Your task is to repeat exactly the lines below between the line holding "exact if_neg (by simp [hretry, hdue])" and the line holding "(Chip.sessionReply_of_request hop hout", inclusive, and only those.
++++++++++++++++++++
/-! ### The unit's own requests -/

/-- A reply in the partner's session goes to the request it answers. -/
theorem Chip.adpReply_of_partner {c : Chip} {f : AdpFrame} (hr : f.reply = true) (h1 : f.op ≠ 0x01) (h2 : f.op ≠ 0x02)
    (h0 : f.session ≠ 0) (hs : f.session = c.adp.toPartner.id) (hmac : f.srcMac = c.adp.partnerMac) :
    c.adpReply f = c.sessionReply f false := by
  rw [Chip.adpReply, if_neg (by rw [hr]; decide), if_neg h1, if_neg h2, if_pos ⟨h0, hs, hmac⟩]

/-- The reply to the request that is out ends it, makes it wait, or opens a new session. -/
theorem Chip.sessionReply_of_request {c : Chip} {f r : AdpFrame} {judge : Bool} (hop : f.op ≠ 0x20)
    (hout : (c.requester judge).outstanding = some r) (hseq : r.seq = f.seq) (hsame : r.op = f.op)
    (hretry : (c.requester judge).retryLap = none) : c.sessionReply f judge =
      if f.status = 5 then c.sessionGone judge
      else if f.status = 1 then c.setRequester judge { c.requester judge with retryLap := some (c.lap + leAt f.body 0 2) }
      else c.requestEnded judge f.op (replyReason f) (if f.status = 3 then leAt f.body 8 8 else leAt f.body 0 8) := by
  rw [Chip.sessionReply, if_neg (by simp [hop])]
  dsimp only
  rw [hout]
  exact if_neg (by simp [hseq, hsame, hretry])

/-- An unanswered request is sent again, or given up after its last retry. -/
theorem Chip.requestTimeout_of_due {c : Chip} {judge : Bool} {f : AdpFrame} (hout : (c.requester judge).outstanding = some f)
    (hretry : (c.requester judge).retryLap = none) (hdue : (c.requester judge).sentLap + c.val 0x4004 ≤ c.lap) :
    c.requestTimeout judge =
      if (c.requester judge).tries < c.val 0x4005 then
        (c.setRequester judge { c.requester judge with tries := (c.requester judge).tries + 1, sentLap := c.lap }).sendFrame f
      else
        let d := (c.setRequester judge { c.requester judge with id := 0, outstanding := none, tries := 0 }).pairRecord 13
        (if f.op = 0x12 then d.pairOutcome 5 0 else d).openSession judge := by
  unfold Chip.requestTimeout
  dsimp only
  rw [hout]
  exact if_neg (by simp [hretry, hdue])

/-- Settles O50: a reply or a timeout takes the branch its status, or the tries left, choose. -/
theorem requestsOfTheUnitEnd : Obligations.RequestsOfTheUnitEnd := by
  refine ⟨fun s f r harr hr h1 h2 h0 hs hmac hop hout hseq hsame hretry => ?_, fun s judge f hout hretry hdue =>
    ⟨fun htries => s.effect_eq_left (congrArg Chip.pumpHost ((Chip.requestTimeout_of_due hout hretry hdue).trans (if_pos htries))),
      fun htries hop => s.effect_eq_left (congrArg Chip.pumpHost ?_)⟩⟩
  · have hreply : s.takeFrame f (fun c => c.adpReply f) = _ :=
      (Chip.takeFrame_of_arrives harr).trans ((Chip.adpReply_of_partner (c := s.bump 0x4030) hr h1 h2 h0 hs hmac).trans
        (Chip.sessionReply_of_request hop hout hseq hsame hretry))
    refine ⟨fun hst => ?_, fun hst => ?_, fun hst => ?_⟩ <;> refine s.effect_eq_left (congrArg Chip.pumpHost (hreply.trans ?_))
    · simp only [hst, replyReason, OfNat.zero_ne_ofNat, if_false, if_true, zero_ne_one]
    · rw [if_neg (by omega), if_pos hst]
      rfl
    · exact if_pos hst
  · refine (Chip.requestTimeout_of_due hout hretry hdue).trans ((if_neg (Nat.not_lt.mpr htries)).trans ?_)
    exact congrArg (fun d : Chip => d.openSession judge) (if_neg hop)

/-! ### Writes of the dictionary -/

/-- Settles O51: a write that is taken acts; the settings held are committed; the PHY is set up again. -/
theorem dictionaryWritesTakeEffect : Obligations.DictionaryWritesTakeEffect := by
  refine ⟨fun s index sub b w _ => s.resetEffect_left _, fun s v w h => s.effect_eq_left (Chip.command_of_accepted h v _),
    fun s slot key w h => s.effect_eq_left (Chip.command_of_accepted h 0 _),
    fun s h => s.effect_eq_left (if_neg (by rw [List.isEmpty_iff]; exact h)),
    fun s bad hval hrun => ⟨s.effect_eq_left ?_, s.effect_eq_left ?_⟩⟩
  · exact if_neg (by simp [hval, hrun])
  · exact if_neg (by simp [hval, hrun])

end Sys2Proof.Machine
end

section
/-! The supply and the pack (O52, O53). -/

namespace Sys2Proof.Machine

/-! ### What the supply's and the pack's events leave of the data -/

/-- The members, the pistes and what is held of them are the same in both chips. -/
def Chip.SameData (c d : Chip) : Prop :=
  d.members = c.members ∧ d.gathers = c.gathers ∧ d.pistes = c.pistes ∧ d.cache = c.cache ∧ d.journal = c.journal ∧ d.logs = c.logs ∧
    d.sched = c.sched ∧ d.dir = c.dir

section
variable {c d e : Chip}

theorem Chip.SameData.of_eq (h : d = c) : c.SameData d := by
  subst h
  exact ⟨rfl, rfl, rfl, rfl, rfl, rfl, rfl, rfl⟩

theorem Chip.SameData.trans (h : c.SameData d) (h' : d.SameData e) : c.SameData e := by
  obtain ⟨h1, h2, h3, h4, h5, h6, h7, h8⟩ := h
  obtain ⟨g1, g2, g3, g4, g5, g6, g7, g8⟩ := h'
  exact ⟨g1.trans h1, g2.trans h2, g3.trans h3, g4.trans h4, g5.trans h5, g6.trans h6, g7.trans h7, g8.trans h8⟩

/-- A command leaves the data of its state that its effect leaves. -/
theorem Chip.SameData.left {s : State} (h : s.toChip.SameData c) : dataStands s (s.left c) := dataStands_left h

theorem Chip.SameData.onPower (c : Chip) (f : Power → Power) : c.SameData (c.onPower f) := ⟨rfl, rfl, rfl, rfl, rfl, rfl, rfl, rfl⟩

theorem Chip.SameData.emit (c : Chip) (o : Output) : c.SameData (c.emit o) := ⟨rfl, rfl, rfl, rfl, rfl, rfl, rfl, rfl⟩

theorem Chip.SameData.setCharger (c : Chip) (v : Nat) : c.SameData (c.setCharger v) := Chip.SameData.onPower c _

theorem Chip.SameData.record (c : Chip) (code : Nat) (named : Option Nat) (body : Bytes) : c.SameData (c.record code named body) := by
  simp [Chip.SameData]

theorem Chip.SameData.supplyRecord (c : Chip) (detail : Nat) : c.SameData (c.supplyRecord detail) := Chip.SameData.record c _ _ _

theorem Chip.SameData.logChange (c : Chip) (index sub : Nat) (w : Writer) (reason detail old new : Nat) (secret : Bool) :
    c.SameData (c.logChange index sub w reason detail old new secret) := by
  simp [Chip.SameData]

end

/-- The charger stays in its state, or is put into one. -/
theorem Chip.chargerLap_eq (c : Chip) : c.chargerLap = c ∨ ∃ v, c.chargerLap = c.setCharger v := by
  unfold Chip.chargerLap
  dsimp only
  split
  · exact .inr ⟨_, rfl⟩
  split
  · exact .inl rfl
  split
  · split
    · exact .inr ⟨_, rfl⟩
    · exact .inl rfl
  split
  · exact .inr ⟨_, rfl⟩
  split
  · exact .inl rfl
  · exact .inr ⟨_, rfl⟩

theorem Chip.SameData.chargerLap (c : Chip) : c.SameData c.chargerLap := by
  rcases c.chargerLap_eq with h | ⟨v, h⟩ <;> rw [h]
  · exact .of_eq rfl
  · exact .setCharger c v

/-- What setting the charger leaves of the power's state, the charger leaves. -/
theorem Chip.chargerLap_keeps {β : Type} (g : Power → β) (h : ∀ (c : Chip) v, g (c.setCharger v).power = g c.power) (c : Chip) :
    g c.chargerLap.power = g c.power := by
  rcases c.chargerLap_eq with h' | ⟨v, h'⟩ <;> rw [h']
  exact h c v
++++++++++++++++++++
* [WRITTEN RESPONSE]
  exact if_neg (by simp [hretry, hdue])

/-- Settles O50: a reply or a timeout takes the branch its status, or the tries left, choose. -/
theorem requestsOfTheUnitEnd : Obligations.RequestsOfTheUnitEnd := by
  refine ⟨fun s f r harr hr h1 h2 h0 hs hmac hop hout hseq hsame hretry => ?_, fun s judge f hout hretry hdue =>
    ⟨fun htries => s.effect_eq_left (congrArg Chip.pumpHost ((Chip.requestTimeout_of_due hout hretry hdue).trans (if_pos htries))),
      fun htries hop => s.effect_eq_left (congrArg Chip.pumpHost ?_)⟩⟩
  · have hreply : s.takeFrame f (fun c => c.adpReply f) = _ :=
      (Chip.takeFrame_of_arrives harr).trans ((Chip.adpReply_of_partner (c := s.bump 0x4030) hr h1 h2 h0 hs hmac).trans
        (Chip.sessionReply_of_request hop hout hseq hsame hretry))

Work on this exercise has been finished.